EXERCISE
Give back only the lines in the records below from the one with "ppsDelay : Option (BitVec 16) := none" to the one with "binds : List (PortId × Cls × Nat)", both inclusive, word for word.
── RECORDS FOR THE EXERCISE ──
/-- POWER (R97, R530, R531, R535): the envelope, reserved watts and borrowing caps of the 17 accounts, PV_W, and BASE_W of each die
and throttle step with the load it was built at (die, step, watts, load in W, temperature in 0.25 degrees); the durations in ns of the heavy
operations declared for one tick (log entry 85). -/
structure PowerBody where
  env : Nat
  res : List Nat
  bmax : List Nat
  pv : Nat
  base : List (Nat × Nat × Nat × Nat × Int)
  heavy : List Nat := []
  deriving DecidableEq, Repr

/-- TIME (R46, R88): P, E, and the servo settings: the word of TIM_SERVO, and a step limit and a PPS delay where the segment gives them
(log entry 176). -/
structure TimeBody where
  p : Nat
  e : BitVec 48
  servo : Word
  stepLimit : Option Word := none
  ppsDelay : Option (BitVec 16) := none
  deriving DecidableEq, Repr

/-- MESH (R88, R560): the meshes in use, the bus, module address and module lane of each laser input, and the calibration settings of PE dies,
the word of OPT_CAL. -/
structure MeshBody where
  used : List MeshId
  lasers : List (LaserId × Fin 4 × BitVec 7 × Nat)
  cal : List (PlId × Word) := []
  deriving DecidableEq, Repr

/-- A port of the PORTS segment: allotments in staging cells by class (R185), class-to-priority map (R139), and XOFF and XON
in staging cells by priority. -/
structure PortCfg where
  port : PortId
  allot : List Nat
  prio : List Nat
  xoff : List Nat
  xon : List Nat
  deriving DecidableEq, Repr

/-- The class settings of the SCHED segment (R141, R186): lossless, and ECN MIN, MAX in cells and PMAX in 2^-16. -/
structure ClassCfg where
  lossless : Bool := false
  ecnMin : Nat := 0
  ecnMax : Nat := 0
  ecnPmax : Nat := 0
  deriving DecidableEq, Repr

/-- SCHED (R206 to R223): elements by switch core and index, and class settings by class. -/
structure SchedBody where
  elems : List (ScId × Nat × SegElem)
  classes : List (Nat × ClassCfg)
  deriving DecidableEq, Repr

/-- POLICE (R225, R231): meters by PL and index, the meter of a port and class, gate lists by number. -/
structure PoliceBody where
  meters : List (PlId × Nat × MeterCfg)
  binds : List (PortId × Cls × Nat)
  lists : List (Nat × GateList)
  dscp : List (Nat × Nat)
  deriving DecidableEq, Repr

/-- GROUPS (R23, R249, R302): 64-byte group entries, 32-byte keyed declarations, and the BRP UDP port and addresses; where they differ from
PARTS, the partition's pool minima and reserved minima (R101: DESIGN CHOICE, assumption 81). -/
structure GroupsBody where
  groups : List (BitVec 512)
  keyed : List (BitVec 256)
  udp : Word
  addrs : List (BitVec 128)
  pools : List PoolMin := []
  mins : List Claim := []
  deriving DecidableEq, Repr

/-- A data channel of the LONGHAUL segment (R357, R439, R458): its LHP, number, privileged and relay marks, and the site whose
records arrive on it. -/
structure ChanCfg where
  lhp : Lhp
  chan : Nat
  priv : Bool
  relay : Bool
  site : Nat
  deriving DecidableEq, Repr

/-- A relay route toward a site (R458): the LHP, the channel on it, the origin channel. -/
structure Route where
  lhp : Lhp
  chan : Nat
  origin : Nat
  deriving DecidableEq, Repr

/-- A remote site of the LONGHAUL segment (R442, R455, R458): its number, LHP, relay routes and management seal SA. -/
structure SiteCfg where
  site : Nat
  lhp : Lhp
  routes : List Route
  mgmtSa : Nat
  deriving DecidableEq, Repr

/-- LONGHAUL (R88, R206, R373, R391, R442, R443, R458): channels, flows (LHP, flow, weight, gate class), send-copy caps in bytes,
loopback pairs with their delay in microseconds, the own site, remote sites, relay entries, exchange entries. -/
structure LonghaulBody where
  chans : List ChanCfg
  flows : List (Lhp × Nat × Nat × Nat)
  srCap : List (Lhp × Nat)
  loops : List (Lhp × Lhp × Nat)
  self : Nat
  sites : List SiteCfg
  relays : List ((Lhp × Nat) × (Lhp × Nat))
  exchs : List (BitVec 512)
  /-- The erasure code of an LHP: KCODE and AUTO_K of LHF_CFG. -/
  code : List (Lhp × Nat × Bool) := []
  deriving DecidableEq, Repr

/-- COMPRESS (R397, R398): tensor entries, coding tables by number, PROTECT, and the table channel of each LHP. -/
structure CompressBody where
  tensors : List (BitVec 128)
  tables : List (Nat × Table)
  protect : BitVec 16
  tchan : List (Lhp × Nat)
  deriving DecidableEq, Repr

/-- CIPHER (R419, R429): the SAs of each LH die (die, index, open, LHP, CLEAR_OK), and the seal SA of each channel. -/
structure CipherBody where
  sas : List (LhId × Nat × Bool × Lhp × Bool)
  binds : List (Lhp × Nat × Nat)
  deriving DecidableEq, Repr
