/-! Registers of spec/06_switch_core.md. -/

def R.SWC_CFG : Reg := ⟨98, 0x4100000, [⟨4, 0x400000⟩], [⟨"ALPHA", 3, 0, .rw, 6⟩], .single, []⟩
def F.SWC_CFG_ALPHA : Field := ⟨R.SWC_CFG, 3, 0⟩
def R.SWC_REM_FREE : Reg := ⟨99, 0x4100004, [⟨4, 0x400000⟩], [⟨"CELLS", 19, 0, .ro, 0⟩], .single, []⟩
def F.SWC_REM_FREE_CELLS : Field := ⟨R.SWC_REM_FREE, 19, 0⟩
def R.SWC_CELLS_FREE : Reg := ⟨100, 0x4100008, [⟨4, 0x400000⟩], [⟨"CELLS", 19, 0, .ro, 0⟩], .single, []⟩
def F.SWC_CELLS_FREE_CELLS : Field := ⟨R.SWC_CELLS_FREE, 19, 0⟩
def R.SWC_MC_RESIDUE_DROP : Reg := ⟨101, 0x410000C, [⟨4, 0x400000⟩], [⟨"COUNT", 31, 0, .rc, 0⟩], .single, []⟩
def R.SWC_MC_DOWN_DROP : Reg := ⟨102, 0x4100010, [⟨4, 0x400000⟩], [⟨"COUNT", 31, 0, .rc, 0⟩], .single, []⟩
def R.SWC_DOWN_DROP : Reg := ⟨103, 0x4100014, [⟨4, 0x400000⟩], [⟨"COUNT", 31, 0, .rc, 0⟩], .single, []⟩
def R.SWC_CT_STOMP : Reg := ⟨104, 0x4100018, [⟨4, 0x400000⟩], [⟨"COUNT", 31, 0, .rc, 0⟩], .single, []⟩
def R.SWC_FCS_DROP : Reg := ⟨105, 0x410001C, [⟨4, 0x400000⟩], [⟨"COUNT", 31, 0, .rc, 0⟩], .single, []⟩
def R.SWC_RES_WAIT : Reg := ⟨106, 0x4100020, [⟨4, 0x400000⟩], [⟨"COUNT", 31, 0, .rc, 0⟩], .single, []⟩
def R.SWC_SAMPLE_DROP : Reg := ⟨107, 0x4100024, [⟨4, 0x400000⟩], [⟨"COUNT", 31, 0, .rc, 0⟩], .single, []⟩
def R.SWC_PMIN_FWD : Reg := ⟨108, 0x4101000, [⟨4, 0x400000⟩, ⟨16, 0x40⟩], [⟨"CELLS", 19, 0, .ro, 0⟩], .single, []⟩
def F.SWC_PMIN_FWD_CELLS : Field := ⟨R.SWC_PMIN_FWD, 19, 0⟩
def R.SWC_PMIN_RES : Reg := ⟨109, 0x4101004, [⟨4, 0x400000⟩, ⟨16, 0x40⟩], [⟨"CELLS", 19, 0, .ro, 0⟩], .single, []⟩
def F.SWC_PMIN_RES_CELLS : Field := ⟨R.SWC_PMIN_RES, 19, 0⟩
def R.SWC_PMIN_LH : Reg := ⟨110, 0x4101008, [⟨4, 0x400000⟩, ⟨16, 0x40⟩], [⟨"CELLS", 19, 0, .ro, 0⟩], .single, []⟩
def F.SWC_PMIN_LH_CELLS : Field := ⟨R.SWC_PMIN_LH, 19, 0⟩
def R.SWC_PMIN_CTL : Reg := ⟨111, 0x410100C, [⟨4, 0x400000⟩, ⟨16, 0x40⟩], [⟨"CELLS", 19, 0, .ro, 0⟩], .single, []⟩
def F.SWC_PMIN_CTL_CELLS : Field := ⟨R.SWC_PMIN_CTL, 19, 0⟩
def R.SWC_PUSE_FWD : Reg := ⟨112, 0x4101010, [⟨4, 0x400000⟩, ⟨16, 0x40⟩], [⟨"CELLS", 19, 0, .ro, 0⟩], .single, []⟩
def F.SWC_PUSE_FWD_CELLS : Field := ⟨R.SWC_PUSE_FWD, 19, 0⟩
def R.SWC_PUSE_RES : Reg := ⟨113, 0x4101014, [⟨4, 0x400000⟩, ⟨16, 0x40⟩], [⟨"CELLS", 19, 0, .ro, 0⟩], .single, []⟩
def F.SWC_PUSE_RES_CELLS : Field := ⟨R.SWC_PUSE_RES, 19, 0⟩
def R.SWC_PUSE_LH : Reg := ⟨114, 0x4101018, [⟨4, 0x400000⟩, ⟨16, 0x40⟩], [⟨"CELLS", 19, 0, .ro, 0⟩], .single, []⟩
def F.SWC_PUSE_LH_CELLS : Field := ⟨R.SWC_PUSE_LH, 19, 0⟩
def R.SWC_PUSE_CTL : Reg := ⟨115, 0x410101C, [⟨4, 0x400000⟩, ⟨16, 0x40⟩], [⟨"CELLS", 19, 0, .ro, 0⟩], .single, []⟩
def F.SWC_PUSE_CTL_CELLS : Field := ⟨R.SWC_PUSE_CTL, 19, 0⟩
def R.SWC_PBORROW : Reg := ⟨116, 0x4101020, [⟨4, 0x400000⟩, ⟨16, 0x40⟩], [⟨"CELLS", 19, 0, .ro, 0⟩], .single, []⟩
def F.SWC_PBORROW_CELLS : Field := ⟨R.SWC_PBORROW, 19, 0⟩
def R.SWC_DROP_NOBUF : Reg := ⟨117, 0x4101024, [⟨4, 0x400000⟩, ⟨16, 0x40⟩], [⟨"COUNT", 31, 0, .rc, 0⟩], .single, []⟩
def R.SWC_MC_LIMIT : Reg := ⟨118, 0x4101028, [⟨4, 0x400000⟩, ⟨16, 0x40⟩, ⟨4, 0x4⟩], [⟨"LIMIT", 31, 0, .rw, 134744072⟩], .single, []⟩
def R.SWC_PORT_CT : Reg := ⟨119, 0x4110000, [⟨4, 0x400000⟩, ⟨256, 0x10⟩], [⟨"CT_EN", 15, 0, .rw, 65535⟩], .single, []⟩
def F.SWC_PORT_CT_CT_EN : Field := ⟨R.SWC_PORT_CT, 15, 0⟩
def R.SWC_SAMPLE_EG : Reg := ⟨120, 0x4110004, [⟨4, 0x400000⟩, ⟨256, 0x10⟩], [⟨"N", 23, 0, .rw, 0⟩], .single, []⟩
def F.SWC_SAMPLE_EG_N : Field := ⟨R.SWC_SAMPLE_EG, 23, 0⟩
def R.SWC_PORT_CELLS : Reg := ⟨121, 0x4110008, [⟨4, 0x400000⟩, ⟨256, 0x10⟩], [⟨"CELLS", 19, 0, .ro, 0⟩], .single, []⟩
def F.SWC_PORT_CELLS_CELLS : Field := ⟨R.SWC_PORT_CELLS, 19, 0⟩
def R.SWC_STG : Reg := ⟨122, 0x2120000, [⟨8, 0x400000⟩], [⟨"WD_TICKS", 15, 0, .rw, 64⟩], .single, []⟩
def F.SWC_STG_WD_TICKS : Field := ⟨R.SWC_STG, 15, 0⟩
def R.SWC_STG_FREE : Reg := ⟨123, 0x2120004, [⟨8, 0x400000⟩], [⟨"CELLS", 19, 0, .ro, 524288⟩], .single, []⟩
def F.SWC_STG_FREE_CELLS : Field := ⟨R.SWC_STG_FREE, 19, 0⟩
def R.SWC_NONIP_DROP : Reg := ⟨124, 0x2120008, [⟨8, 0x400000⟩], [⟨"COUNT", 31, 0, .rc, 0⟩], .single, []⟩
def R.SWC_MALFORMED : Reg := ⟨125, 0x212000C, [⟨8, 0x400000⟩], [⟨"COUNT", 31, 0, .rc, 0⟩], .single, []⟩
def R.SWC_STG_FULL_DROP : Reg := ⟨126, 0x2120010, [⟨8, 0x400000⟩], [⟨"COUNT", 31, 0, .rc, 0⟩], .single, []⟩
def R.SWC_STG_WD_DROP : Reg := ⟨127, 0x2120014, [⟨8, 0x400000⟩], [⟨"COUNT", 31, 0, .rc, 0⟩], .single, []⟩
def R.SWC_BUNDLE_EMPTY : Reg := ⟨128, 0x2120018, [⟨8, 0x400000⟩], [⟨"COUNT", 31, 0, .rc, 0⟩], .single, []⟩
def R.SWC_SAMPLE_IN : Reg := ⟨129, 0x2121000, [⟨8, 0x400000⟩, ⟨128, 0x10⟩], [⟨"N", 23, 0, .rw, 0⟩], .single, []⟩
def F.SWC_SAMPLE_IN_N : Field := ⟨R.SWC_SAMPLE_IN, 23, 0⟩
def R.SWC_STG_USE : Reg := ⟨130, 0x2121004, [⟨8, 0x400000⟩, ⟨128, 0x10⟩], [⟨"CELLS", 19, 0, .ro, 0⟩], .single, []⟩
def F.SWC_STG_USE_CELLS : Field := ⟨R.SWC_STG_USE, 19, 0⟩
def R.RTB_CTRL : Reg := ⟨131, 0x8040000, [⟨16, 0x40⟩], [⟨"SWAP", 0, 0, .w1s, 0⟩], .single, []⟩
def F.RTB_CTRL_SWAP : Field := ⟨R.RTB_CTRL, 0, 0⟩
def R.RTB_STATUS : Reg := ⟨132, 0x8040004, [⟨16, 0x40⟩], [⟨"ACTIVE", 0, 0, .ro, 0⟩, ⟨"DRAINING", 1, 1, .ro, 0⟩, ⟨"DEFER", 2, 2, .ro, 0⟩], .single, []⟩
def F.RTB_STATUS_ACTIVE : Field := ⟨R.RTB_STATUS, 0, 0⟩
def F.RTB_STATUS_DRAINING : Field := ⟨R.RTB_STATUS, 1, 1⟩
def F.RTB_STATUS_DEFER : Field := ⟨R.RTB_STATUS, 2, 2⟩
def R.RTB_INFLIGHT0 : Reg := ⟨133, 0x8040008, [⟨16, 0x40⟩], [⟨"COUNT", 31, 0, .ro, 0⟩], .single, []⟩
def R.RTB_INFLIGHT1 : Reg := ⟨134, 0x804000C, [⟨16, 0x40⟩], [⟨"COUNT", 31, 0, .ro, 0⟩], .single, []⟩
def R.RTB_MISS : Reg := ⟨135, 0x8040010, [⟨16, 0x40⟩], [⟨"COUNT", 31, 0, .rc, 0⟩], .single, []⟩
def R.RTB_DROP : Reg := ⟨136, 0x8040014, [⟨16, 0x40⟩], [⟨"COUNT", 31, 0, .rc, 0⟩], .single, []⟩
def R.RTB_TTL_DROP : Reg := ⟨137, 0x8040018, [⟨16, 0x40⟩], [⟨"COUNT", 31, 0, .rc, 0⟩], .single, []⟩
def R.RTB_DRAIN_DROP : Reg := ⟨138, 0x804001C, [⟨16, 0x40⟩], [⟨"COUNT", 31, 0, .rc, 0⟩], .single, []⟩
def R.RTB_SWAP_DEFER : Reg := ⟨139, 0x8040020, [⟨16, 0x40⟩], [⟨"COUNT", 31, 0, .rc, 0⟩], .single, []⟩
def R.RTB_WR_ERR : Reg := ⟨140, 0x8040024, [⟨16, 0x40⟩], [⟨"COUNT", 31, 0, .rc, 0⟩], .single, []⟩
───
── RECORDS FOR THE EXERCISE ──
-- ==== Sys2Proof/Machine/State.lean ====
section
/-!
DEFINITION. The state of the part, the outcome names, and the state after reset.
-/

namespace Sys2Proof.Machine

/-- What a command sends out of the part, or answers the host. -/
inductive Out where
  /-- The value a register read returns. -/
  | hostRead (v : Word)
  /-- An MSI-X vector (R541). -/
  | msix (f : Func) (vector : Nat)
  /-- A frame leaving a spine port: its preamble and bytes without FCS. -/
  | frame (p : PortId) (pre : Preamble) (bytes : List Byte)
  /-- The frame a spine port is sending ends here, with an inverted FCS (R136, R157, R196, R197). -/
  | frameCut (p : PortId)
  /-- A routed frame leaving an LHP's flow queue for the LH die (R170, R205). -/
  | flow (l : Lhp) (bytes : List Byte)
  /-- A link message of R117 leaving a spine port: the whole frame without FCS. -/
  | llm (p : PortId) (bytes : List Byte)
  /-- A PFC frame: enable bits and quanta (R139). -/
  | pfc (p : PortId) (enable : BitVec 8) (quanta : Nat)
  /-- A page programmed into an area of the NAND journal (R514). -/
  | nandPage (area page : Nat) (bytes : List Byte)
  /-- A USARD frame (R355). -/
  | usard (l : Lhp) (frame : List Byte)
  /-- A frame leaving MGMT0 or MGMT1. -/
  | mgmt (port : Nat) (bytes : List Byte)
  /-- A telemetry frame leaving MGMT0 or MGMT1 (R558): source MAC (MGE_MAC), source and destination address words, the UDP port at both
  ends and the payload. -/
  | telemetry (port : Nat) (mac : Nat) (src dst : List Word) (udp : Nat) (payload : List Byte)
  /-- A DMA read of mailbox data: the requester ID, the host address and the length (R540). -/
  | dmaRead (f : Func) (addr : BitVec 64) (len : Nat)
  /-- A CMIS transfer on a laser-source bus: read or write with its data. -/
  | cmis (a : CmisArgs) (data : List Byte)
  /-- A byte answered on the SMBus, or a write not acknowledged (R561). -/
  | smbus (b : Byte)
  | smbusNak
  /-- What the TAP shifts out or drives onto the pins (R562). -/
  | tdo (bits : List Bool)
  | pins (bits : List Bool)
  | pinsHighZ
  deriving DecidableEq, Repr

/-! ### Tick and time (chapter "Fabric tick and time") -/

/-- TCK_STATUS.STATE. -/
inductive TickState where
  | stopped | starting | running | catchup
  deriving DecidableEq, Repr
───
── RECORDS FOR THE EXERCISE ──
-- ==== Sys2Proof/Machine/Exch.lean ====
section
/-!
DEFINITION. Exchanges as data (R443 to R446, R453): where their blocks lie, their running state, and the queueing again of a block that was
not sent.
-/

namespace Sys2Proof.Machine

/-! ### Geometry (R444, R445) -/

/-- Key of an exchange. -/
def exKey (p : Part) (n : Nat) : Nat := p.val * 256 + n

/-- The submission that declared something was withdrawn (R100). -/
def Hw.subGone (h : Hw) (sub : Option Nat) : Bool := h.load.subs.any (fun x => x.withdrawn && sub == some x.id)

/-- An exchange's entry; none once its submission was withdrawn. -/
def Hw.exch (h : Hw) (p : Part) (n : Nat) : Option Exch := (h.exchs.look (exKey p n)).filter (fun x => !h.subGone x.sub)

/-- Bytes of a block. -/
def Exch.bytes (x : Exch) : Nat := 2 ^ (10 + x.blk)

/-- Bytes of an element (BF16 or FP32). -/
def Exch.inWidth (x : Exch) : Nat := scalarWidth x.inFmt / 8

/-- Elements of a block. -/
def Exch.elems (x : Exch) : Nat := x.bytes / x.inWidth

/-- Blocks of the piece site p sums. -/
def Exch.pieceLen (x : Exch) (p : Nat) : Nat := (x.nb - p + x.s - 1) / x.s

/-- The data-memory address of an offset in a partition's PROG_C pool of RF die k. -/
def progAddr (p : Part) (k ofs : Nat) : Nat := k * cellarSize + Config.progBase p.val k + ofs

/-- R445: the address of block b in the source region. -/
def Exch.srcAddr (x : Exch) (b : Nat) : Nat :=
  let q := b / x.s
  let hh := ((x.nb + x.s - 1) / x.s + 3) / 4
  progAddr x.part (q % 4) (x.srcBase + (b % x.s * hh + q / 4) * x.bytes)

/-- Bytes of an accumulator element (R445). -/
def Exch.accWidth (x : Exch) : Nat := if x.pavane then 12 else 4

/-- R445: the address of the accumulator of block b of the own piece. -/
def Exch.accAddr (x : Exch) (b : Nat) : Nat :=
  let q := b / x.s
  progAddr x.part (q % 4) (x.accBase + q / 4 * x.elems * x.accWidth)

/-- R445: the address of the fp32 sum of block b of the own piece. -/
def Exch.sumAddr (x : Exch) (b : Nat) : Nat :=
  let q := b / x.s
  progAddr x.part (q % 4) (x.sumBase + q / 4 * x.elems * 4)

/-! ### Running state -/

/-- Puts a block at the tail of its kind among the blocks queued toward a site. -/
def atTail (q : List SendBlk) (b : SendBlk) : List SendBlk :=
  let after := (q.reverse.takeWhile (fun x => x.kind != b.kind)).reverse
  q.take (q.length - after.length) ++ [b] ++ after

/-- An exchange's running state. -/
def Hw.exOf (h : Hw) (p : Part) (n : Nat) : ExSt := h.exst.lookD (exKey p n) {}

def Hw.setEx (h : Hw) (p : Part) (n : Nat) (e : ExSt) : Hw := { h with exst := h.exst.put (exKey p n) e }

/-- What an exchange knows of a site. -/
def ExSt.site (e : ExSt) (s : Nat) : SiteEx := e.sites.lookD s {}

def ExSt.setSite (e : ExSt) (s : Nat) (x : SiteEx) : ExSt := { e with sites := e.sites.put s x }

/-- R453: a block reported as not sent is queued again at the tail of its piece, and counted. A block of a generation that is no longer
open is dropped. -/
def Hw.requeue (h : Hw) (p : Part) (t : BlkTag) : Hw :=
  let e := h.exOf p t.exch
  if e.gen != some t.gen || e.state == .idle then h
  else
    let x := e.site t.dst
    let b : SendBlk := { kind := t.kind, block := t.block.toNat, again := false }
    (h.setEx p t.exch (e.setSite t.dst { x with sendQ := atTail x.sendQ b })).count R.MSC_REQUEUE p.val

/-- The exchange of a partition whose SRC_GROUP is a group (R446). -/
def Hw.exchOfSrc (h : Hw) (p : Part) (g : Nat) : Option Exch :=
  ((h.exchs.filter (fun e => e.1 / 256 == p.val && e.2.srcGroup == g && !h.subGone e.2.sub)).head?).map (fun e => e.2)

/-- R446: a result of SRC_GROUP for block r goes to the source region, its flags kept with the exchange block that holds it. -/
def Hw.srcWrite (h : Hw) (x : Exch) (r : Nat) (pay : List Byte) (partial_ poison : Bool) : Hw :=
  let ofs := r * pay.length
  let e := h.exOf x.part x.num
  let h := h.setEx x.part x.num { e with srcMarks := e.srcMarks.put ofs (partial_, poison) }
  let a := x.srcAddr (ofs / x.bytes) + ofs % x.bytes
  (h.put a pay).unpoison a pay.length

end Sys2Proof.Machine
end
───
TASK SOLUTION
  ppsDelay : Option (BitVec 16) := none
  deriving DecidableEq, Repr

/-- MESH (R88, R560): the meshes in use, the bus, module address and module lane of each laser input, and the calibration settings of PE dies,
the word of OPT_CAL. -/
structure MeshBody where
  used : List MeshId
  lasers : List (LaserId × Fin 4 × BitVec 7 × Nat)
  cal : List (PlId × Word) := []
  deriving DecidableEq, Repr

/-- A port of the PORTS segment: allotments in staging cells by class (R185), class-to-priority map (R139), and XOFF and XON
in staging cells by priority. -/
structure PortCfg where
  port : PortId
  allot : List Nat
  prio : List Nat
  xoff : List Nat
  xon : List Nat
  deriving DecidableEq, Repr

/-- The class settings of the SCHED segment (R141, R186): lossless, and ECN MIN, MAX in cells and PMAX in 2^-16. -/
structure ClassCfg where
  lossless : Bool := false
  ecnMin : Nat := 0
  ecnMax : Nat := 0
  ecnPmax : Nat := 0
  deriving DecidableEq, Repr

/-- SCHED (R206 to R223): elements by switch core and index, and class settings by class. -/
structure SchedBody where
  elems : List (ScId × Nat × SegElem)
  classes : List (Nat × ClassCfg)
  deriving DecidableEq, Repr

/-- POLICE (R225, R231): meters by PL and index, the meter of a port and class, gate lists by number. -/
structure PoliceBody where
  meters : List (PlId × Nat × MeterCfg)
  binds : List (PortId × Cls × Nat)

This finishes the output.